## INFORMATION

/-- 42_assembler_framer R168, R169: the end of a group. While Seeking it is `StartSequenceNotFound`;
while Locked with CV not called, the section is delivered, with its leftover bits dropped or padded as
`TAIL_POLICY` says, and the next one begins. -/
def Obligations.GroupEndRule : Prop :=
  ∀ s : State, s.dec.errAsm = none →
    (s.dec.locked = false →
      exec .pulseGap s =
        .next { s with
          dec := { s.dec with errAsm := some ⟨.startSequenceNotFound, s.dec.secidx, 0⟩ } }) ∧
    (s.dec.locked = true → ¬ (s.cfg.mode.getLsbD 0 = true ∧ s.dec.errVal = none) →
      let fresh : DecRegs :=
        { s.dec with
          locked := false, sr := 0xFF, bitcnt := 0, bsr := 0, bytecnt := 0,
          secidx := s.dec.secidx + 1 }
      (s.build.tailPolicy = .discard ∨ s.dec.bitcnt = 0 →
        exec .pulseGap s =
          .next { s with
            doStream := s.doStream ++ [.os s.dec.secidx s.dec.bytecnt s.dec.bitcnt false 0]
            dec := fresh }) ∧
      (s.build.tailPolicy = .padZero → s.dec.bitcnt ≠ 0 →
        exec .pulseGap s =
          .next { s with
            doStream := s.doStream ++
              [.ob (s.dec.bsr <<< (8 - s.dec.bitcnt.toNat)),
                .os s.dec.secidx (s.dec.bytecnt + 1) s.dec.bitcnt false 0]
            dec := fresh }))

/-- 44_validator R206, 42_assembler_framer R169: the section end in text mode with no leftover bit to
pad: length, first byte, checksum, in that order, then acceptance with the extraction length; the `OS`
token is emitted in every case. -/
def Obligations.TextSectionEndRule : Prop :=
  ∀ s : State, s.dec.errAsm = none → s.dec.locked = true → s.cfg.mode.getLsbD 0 = true →
    s.dec.errVal = none → s.build.tailPolicy = .discard ∨ s.dec.bitcnt = 0 →
    let fresh : DecRegs :=
      { s.dec with
        locked := false, sr := 0xFF, bitcnt := 0, bsr := 0, bytecnt := 0, secidx := s.dec.secidx + 1 }
    let n := s.dec.bytecnt
    let rejected (e : ErrorRecord) : State :=
      { s with
        doStream := s.doStream ++ [.os s.dec.secidx n s.dec.bitcnt false 0]
        dec := { fresh with errVal := some e } }
    let header : Prop := s.dec.secidx = 0
    let goodLength : Prop := (header → n.toNat = 38) ∧ (¬ header → n.toNat = 278)
    let badSum : Prop := s.dec.rsum ≠ s.build.ckTarget ∧ s.cfg.mode.getLsbD 1 = false
    (¬ goodLength →
      exec .pulseGap s = .next (rejected ⟨.invalidBufferLength, s.dec.secidx, n⟩)) ∧
    (goodLength → s.dec.b0Ok = false → header →
      exec .pulseGap s = .next (rejected ⟨.invalidFileType, 0x9C, s.dec.b0Act.setWidth 32⟩)) ∧
    (goodLength → s.dec.b0Ok = false → ¬ header →
      exec .pulseGap s = .next (rejected ⟨.missingStartByte, 0x8D, s.dec.b0Act.setWidth 32⟩)) ∧
    (goodLength → s.dec.b0Ok = true → badSum →
      exec .pulseGap s =
        .next (rejected ⟨.invalidChecksum, s.dec.secidx, s.dec.rsum.setWidth 32⟩)) ∧
    (goodLength → s.dec.b0Ok = true → ¬ badSum →
      exec .pulseGap s =
        .next { s with
          doStream := s.doStream ++
            [.os s.dec.secidx n s.dec.bitcnt true
              (if s.dec.secidx = 0 then nameLen s.dec.name else payloadLen s.build s.dec.paylen)]
          dec := fresh })
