/-- `Sine.separation`, inside the cyclotomic field of order `4 r`, where `2 sin(π k / r)` is a sum of roots of
unity. -/
theorem Sine.separation_in (r A : ℕ) (k : ℕ) (m : ℤ) (hr : 0 < r) (hk : 2 * k ≤ r)
    (hm : |(m : ℝ)| ≤ 2 * A + 1)
    [NeZero (4 * r)] (K : Type) [Field K] [NumberField K] [IsCyclotomicExtension {4 * r} ℚ K]
    (hne : 2 * A * Real.sin (Real.pi * k / r) - m ≠ 0) :
    1 ≤ |2 * A * Real.sin (Real.pi * k / r) - m| * (4 * A + 1) ^ (4 * r) := by
  have hN : 0 < 4 * r := by omega
  have hz : IsPrimitiveRoot (IsCyclotomicExtension.zeta (4 * r) ℚ K) (4 * r) :=
    IsCyclotomicExtension.zeta_spec (4 * r) ℚ K
  set z := IsCyclotomicExtension.zeta (4 * r) ℚ K with hzdef
  have hw : IsPrimitiveRoot (Complex.exp (2 * Real.pi * I / ((4 * r : ℕ) : ℂ))) (4 * r) :=
    Complex.isPrimitiveRoot_exp (4 * r) hN.ne'
  set w := Complex.exp (2 * Real.pi * I / ((4 * r : ℕ) : ℂ)) with hwdef
  have hirr : Irreducible (Polynomial.cyclotomic (4 * r) ℚ) := Polynomial.cyclotomic.irreducible_rat hN
  let σ₀ : K →ₐ[ℚ] ℂ := (hz.embeddingsEquivPrimitiveRoots ℂ hirr).symm
    ⟨w, (mem_primitiveRoots hN).mpr hw⟩
  have hσ₀ : σ₀ z = w := by
    have := hz.embeddingsEquivPrimitiveRoots_apply_coe ℂ hirr σ₀
    rw [← this]; simp [σ₀]
  let x : K := A * (z ^ (3 * r) * (z ^ (2 * k) - z ^ (4 * r - 2 * k))) - m
  have hzi : IsIntegral ℤ z := hz.isIntegral hN
  have hxi : IsIntegral ℤ x := by
    refine IsIntegral.sub (IsIntegral.mul ?_ (IsIntegral.mul (hzi.pow _) (IsIntegral.sub (hzi.pow _) (hzi.pow _)))) ?_
    · simpa using (isIntegral_algebraMap (R := ℤ) (A := K) (x := (A : ℤ)))
    · simpa using (isIntegral_algebraMap (R := ℤ) (A := K) (x := m))
  have hσx : ∀ σ : K →ₐ[ℚ] ℂ, σ x = A * (σ z ^ (3 * r) * (σ z ^ (2 * k) - σ z ^ (4 * r - 2 * k))) - m := by
    intro σ; simp [x]
  have hval : σ₀ x = ((2 * A * Real.sin (Real.pi * k / r) - m : ℝ) : ℂ) := by
    rw [hσx, hσ₀]
    have hr' : (r : ℂ) ≠ 0 := by exact_mod_cast hr.ne'
    have e1 : w ^ (3 * r) = -I := by
      rw [hwdef, ← Complex.exp_nat_mul]
      have : ((3 * r : ℕ) : ℂ) * (2 * Real.pi * I / ((4 * r : ℕ) : ℂ)) = Real.pi * I + Real.pi / 2 * I := by
        push_cast; field_simp; ring
      rw [this, Complex.exp_add, Complex.exp_pi_mul_I, Complex.exp_pi_div_two_mul_I]; ring
    have e2 : w ^ (2 * k) = Complex.exp ((Real.pi * k / r : ℝ) * I) := by
      rw [hwdef, ← Complex.exp_nat_mul]; congr 1; push_cast; field_simp; ring
    have e3 : w ^ (4 * r - 2 * k) = Complex.exp (-((Real.pi * k / r : ℝ) * I)) := by
      have : w ^ (4 * r - 2 * k) * w ^ (2 * k) = 1 := by
        rw [← pow_add, Nat.sub_add_cancel (by omega), hw.pow_eq_one]
      rw [Complex.exp_neg, ← e2]
      exact eq_inv_of_mul_eq_one_left this
    rw [e1, e2, e3]
    have := Complex.two_sin ((Real.pi * k / r : ℝ) : ℂ)
    push_cast at this ⊢
    have h2 : (2 : ℂ) * A * Complex.sin (Real.pi * k / r) = A * (2 * Complex.sin (Real.pi * k / r)) := by ring
    rw [h2, this, neg_mul]; ring_nf
  have hx0 : x ≠ 0 := by
    intro h; apply hne; rw [h, map_zero] at hval; exact_mod_cast hval.symm
  have hB : ∀ σ : K →ₐ[ℚ] ℂ, ‖σ x‖ ≤ 4 * A + 1 := by
    intro σ
    have hnz : ‖σ z‖ = 1 := by
      refine norm_eq_one_of_pow_eq_one (n := 4 * r) ?_ hN.ne'
      rw [← map_pow, hz.pow_eq_one, map_one]
    rw [hσx]
    have hm' : ‖(m : ℂ)‖ ≤ 2 * A + 1 := by simpa using hm
    calc _ ≤ ‖(A : ℂ) * (σ z ^ (3 * r) * (σ z ^ (2 * k) - σ z ^ (4 * r - 2 * k)))‖ + ‖(m : ℂ)‖ := norm_sub_le _ _
      _ ≤ A * (1 * (1 + 1)) + (2 * A + 1) := by
        refine add_le_add ?_ hm'
        rw [norm_mul, norm_mul, norm_pow, hnz, one_pow, Complex.norm_natCast]
        gcongr
        refine (norm_sub_le _ _).trans ?_
        rw [norm_pow, norm_pow, hnz, one_pow, one_pow]
      _ = _ := by ring
  have hB1 : (1 : ℝ) ≤ 4 * A + 1 := by
    have : (0 : ℝ) ≤ A := Nat.cast_nonneg A
    linarith
  have key := Sine.one_le_norm_mul_pow x hxi hx0 (4 * A + 1) hB1 hB σ₀
  rw [hval, Complex.norm_real, Real.norm_eq_abs] at key
  refine key.trans (mul_le_mul_of_nonneg_left (pow_le_pow_right₀ hB1 ?_) (abs_nonneg _))
  rw [IsCyclotomicExtension.finrank K hirr]
  exact Nat.totient_le _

## TASK TO CARRY OUT
Using the entries above, quote each line verbatim from the first through the line that contains "def Obligations.GroupEndRule : Prop".

## RESULT OF THE EXERCISE
/-- 42_assembler_framer R168, R169: the end of a group. While Seeking it is `StartSequenceNotFound`;
while Locked with CV not called, the section is delivered, with its leftover bits dropped or padded as
`TAIL_POLICY` says, and the next one begins. -/
def Obligations.GroupEndRule : Prop :=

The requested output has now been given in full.